1対8、どう見ても不利な戦い。人数の差から見ても、武器の差から見ても、風待は明らかに窮地に立たされている。
しかし、風待は勝利を確信していた。8人の護衛役、彼らが担いでいた小銃の不自然なほどの奇麗さ、そして銃器の扱いに慣れているはずの彼らが、手にしている小銃を構えようとした時のわずかなぎこちなさを、彼女は見逃してはいなかった。チームリーダーの男と会話する前から、風待は護衛役の一挙一動をも観察していたのだ。
風待は見抜いていた。彼らが手にしている自動小銃は、今夜初めて与えられたものだと。
今自分の横で、倒立した死体になっているチームリーダーの男。

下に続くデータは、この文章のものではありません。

@[simp] theorem State.clockReopen_mem (s : State) :
    (State.clockReopen s).mem = s.mem := by
  unfold State.clockReopen
  split <;> simp
@[simp] theorem State.clockReopen_pins (s : State) :
    (State.clockReopen s).pins = s.pins := by
  unfold State.clockReopen
  split <;> simp
@[simp] theorem State.clockReopen_link (s : State) :
    (State.clockReopen s).link = s.link := by
  unfold State.clockReopen
  split <;> simp
@[simp] theorem State.clockReopen_attn (s : State) :
    (State.clockReopen s).attn = s.attn := by
  unfold State.clockReopen
  split <;> simp
@[simp] theorem State.clockReopen_orders (s : State) :
    (State.clockReopen s).orders = s.orders := by
  unfold State.clockReopen
  split <;> simp
@[simp] theorem State.clockReopen_metering (s : State) :
    (State.clockReopen s).metering = s.metering := by
  unfold State.clockReopen
  split <;> simp
@[simp] theorem State.clockReopen_power (s : State) :
    (State.clockReopen s).power = s.power := by
  unfold State.clockReopen
  split <;> simp
@[simp] theorem State.clockReopen_heating (s : State) :
    (State.clockReopen s).heating = s.heating := by
  unfold State.clockReopen
  split <;> simp
@[simp] theorem State.clockReopen_insulation (s : State) :
    (State.clockReopen s).insulation = s.insulation := by
  unfold State.clockReopen
  split <;> simp
@[simp] theorem State.clockReopen_relay (s : State) :
    (State.clockReopen s).relay = s.relay := by
  unfold State.clockReopen
  split <;> simp
@[simp] theorem State.clockReopen_trips (s : State) :
    (State.clockReopen s).trips = s.trips := by
  unfold State.clockReopen
  split <;> simp
@[simp] theorem State.clockReopen_statusSeq (s : State) :
    (State.clockReopen s).statusSeq = s.statusSeq := by
  unfold State.clockReopen
  split <;> simp
@[simp] theorem State.clockReopen_pending (s : State) :
    (State.clockReopen s).pending = s.pending := by
  unfold State.clockReopen
  split <;> simp

@[simp] theorem State.applySetClock_pins (s : State) (t : Word) :
    (State.applySetClock s t).pins = s.pins := by simp [State.applySetClock]
@[simp] theorem State.applySetClock_link (s : State) (t : Word) :
    (State.applySetClock s t).link = s.link := by simp [State.applySetClock]
@[simp] theorem State.applySetClock_orders (s : State) (t : Word) :
    (State.applySetClock s t).orders = s.orders := by simp [State.applySetClock]
@[simp] theorem State.applySetClock_metering (s : State) (t : Word) :
    (State.applySetClock s t).metering = s.metering := by simp [State.applySetClock]
@[simp] theorem State.applySetClock_heating (s : State) (t : Word) :
    (State.applySetClock s t).heating = s.heating := by simp [State.applySetClock]
@[simp] theorem State.applySetClock_trips (s : State) (t : Word) :
    (State.applySetClock s t).trips = s.trips := by simp [State.applySetClock]
@[simp] theorem State.applySetClock_statusSeq (s : State) (t : Word) :
    (State.applySetClock s t).statusSeq = s.statusSeq := by simp [State.applySetClock]
@[simp] theorem State.applySetClock_pending (s : State) (t : Word) :
    (State.applySetClock s t).pending = s.pending := by simp [State.applySetClock]

@[simp] theorem State.takeSetClock_pins (s : State) (t : Word) :
    (State.takeSetClock s t).2.pins = s.pins := by
  simp only [State.takeSetClock]
  repeat' split
  all_goals simp
@[simp] theorem State.takeSetClock_link (s : State) (t : Word) :
    (State.takeSetClock s t).2.link = s.link := by
  simp only [State.takeSetClock]
  repeat' split
  all_goals simp
@[simp] theorem State.takeSetClock_orders (s : State) (t : Word) :
    (State.takeSetClock s t).2.orders = s.orders := by
  simp only [State.takeSetClock]
  repeat' split
  all_goals simp
@[simp] theorem State.takeSetClock_metering (s : State) (t : Word) :
    (State.takeSetClock s t).2.metering = s.metering := by
  simp only [State.takeSetClock]
  repeat' split
  all_goals simp
@[simp] theorem State.takeSetClock_heating (s : State) (t : Word) :
    (State.takeSetClock s t).2.heating = s.heating := by
  simp only [State.takeSetClock]
  repeat' split
  all_goals simp
@[simp] theorem State.takeSetClock_trips (s : State) (t : Word) :
    (State.takeSetClock s t).2.trips = s.trips := by
  simp only [State.takeSetClock]
  repeat' split
  all_goals simp
@[simp] theorem State.takeSetClock_statusSeq (s : State) (t : Word) :
    (State.takeSetClock s t).2.statusSeq = s.statusSeq := by
  simp only [State.takeSetClock]
  repeat' split
  all_goals simp
@[simp] theorem State.takeSetClock_pending (s : State) (t : Word) :
    (State.takeSetClock s t).2.pending = s.pending := by
  simp only [State.takeSetClock]
  repeat' split
  all_goals simp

おそらく彼は、今夜取引をするヤクザ相手に、麻薬以外に旧式銃器を売り込もうとしていたのだろう。
8人の護衛役が背負っている小銃は、護身用ではなく試供品。彼ら8人の大男たちの役割は、麻薬取引の警護ではなく、新商品の陳列役。今夜の彼らは、ただの商品棚、チームリーダーが新たに売り出す商品を吊るす、生きたマネキンなのだろう。

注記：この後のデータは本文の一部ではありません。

-- ==== Sys2Proof/Laws/FramesPower.lean ====
section
/-! SUPPORT. Frames: which parts of State each shared operation of these machine files leaves as
they were, one lemma per operation per part. -/

namespace Sys2Proof.Machine

/-! ## Machine/Power.lean -/

@[simp] theorem State.renew_mem (s : State) :
    (State.renew s).mem = s.mem := by
  unfold State.renew
  split <;> simp
@[simp] theorem State.renew_pins (s : State) :
    (State.renew s).pins = s.pins := by
  unfold State.renew
  split <;> simp
@[simp] theorem State.renew_link (s : State) :
    (State.renew s).link = s.link := by
  unfold State.renew
  split <;> simp
@[simp] theorem State.renew_orders (s : State) :
    (State.renew s).orders = s.orders := by
  unfold State.renew
  split <;> simp
@[simp] theorem State.renew_metering (s : State) :
    (State.renew s).metering = s.metering := by
  unfold State.renew
  split <;> simp
@[simp] theorem State.renew_billing (s : State) :
    (State.renew s).billing = s.billing := by
  unfold State.renew
  split <;> simp
@[simp] theorem State.renew_heating (s : State) :
    (State.renew s).heating = s.heating := by
  unfold State.renew
  split <;> simp
@[simp] theorem State.renew_trips (s : State) :
    (State.renew s).trips = s.trips := by
  unfold State.renew
  split <;> simp
@[simp] theorem State.renew_statusSeq (s : State) :
    (State.renew s).statusSeq = s.statusSeq := by
  unfold State.renew
  split <;> simp
@[simp] theorem State.renew_pending (s : State) :
    (State.renew s).pending = s.pending := by
  unfold State.renew
  split <;> simp

@[simp] theorem State.takeVoltage_mem (s : State) (v : Nat) :
    (State.takeVoltage s v).mem = s.mem := by simp [State.takeVoltage]
@[simp] theorem State.takeVoltage_pins (s : State) (v : Nat) :
    (State.takeVoltage s v).pins = s.pins := by simp [State.takeVoltage]
@[simp] theorem State.takeVoltage_link (s : State) (v : Nat) :
    (State.takeVoltage s v).link = s.link := by simp [State.takeVoltage]
@[simp] theorem State.takeVoltage_attn (s : State) (v : Nat) :
    (State.takeVoltage s v).attn = s.attn := by simp [State.takeVoltage]
@[simp] theorem State.takeVoltage_orders (s : State) (v : Nat) :
    (State.takeVoltage s v).orders = s.orders := by simp [State.takeVoltage]
@[simp] theorem State.takeVoltage_metering (s : State) (v : Nat) :
    (State.takeVoltage s v).metering = s.metering := by simp [State.takeVoltage]
@[simp] theorem State.takeVoltage_billing (s : State) (v : Nat) :
    (State.takeVoltage s v).billing = s.billing := by simp [State.takeVoltage]
@[simp] theorem State.takeVoltage_heating (s : State) (v : Nat) :
    (State.takeVoltage s v).heating = s.heating := by simp [State.takeVoltage]
@[simp] theorem State.takeVoltage_trips (s : State) (v : Nat) :
    (State.takeVoltage s v).trips = s.trips := by simp [State.takeVoltage]
@[simp] theorem State.takeVoltage_statusSeq (s : State) (v : Nat) :
    (State.takeVoltage s v).statusSeq = s.statusSeq := by simp [State.takeVoltage]
@[simp] theorem State.takeVoltage_pending (s : State) (v : Nat) :
    (State.takeVoltage s v).pending = s.pending := by simp [State.takeVoltage]

@[simp] theorem State.applyGrant_mem (s : State) (g f p : Nat) :
    (State.applyGrant s g f p).mem = s.mem := by simp [State.applyGrant]
@[simp] theorem State.applyGrant_pins (s : State) (g f p : Nat) :
    (State.applyGrant s g f p).pins = s.pins := by simp [State.applyGrant]
@[simp] theorem State.applyGrant_link (s : State) (g f p : Nat) :
    (State.applyGrant s g f p).link = s.link := by simp [State.applyGrant]
@[simp] theorem State.applyGrant_attn (s : State) (g f p : Nat) :
    (State.applyGrant s g f p).attn = s.attn := by simp [State.applyGrant]
@[simp] theorem State.applyGrant_orders (s : State) (g f p : Nat) :
    (State.applyGrant s g f p).orders = s.orders := by simp [State.applyGrant]
@[simp] theorem State.applyGrant_metering (s : State) (g f p : Nat) :
    (State.applyGrant s g f p).metering = s.metering := by simp [State.applyGrant]
@[simp] theorem State.applyGrant_billing (s : State) (g f p : Nat) :
    (State.applyGrant s g f p).billing = s.billing := by simp [State.applyGrant]
@[simp] theorem State.applyGrant_heating (s : State) (g f p : Nat) :
    (State.applyGrant s g f p).heating = s.heating := by simp [State.applyGrant]
@[simp] theorem State.applyGrant_trips (s : State) (g f p : Nat) :
    (State.applyGrant s g f p).trips = s.trips := by simp [State.applyGrant]
@[simp] theorem State.applyGrant_statusSeq (s : State) (g f p : Nat) :
    (State.applyGrant s g f p).statusSeq = s.statusSeq := by simp [State.applyGrant]
@[simp] theorem State.applyGrant_pending (s : State) (g f p : Nat) :
    (State.applyGrant s g f p).pending = s.pending := by simp [State.applyGrant]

であるならば、勝利は確実だ。たとえこの8人が軍務経験や射撃経験があるプロであろうと、初めて触る武器は流暢に扱えない。たとえ事前に操作方法を教えてもらっていたとしても、射撃するまでの動作には、いくばくかのもたつきがでるだろうと、風待は予測する。
これが本部卒のリコリスならば、どのような銃であろうと、戸惑うことも手間取ることもない。彼女たちはどのような状況下でも、ありとあらゆる武器を即座に使えるように、世界中の銃火器の操作法を学び、実際に射撃訓練までしているのだ。
これは、世界各国の秩序維持組織から見ても例のない、DAだけが実地している特殊な教育の一つである。
去年、DA本部附の精鋭リコリスたちが都内の銃火器密輸組織を壊滅させた作戦の最中、あるセカンドリコリスが敵側から奪った機関銃を乱射し、膠着状態を打破する一手とした事例があったが、実はこれは世界的に見て例のないケースなのである。他国の非公式組織の隊員は、私物の銃以外は、自組織で採用された武器しか使えないし、使おうともしない。機関銃が必要な状況が発生するような作戦ならば、自分たちの組織で使用している機関銃を持ち出すか、自国の軍隊や武装警察などから、専門の機関銃分隊の応援を秘密裏に要請すればよいと考えている。
しかし、DAは徹底した秘密主義、孤立主義の組織である。他の組織の火力に頼ることなど考えもしない。
そして、DAは安全で平和な国の中の組織である。リコリスの使用火器は、市民の目に触れにくい拳銃が中心であり、クリスベクターの使用は、大規模な正面作戦でない限り認められてはいない。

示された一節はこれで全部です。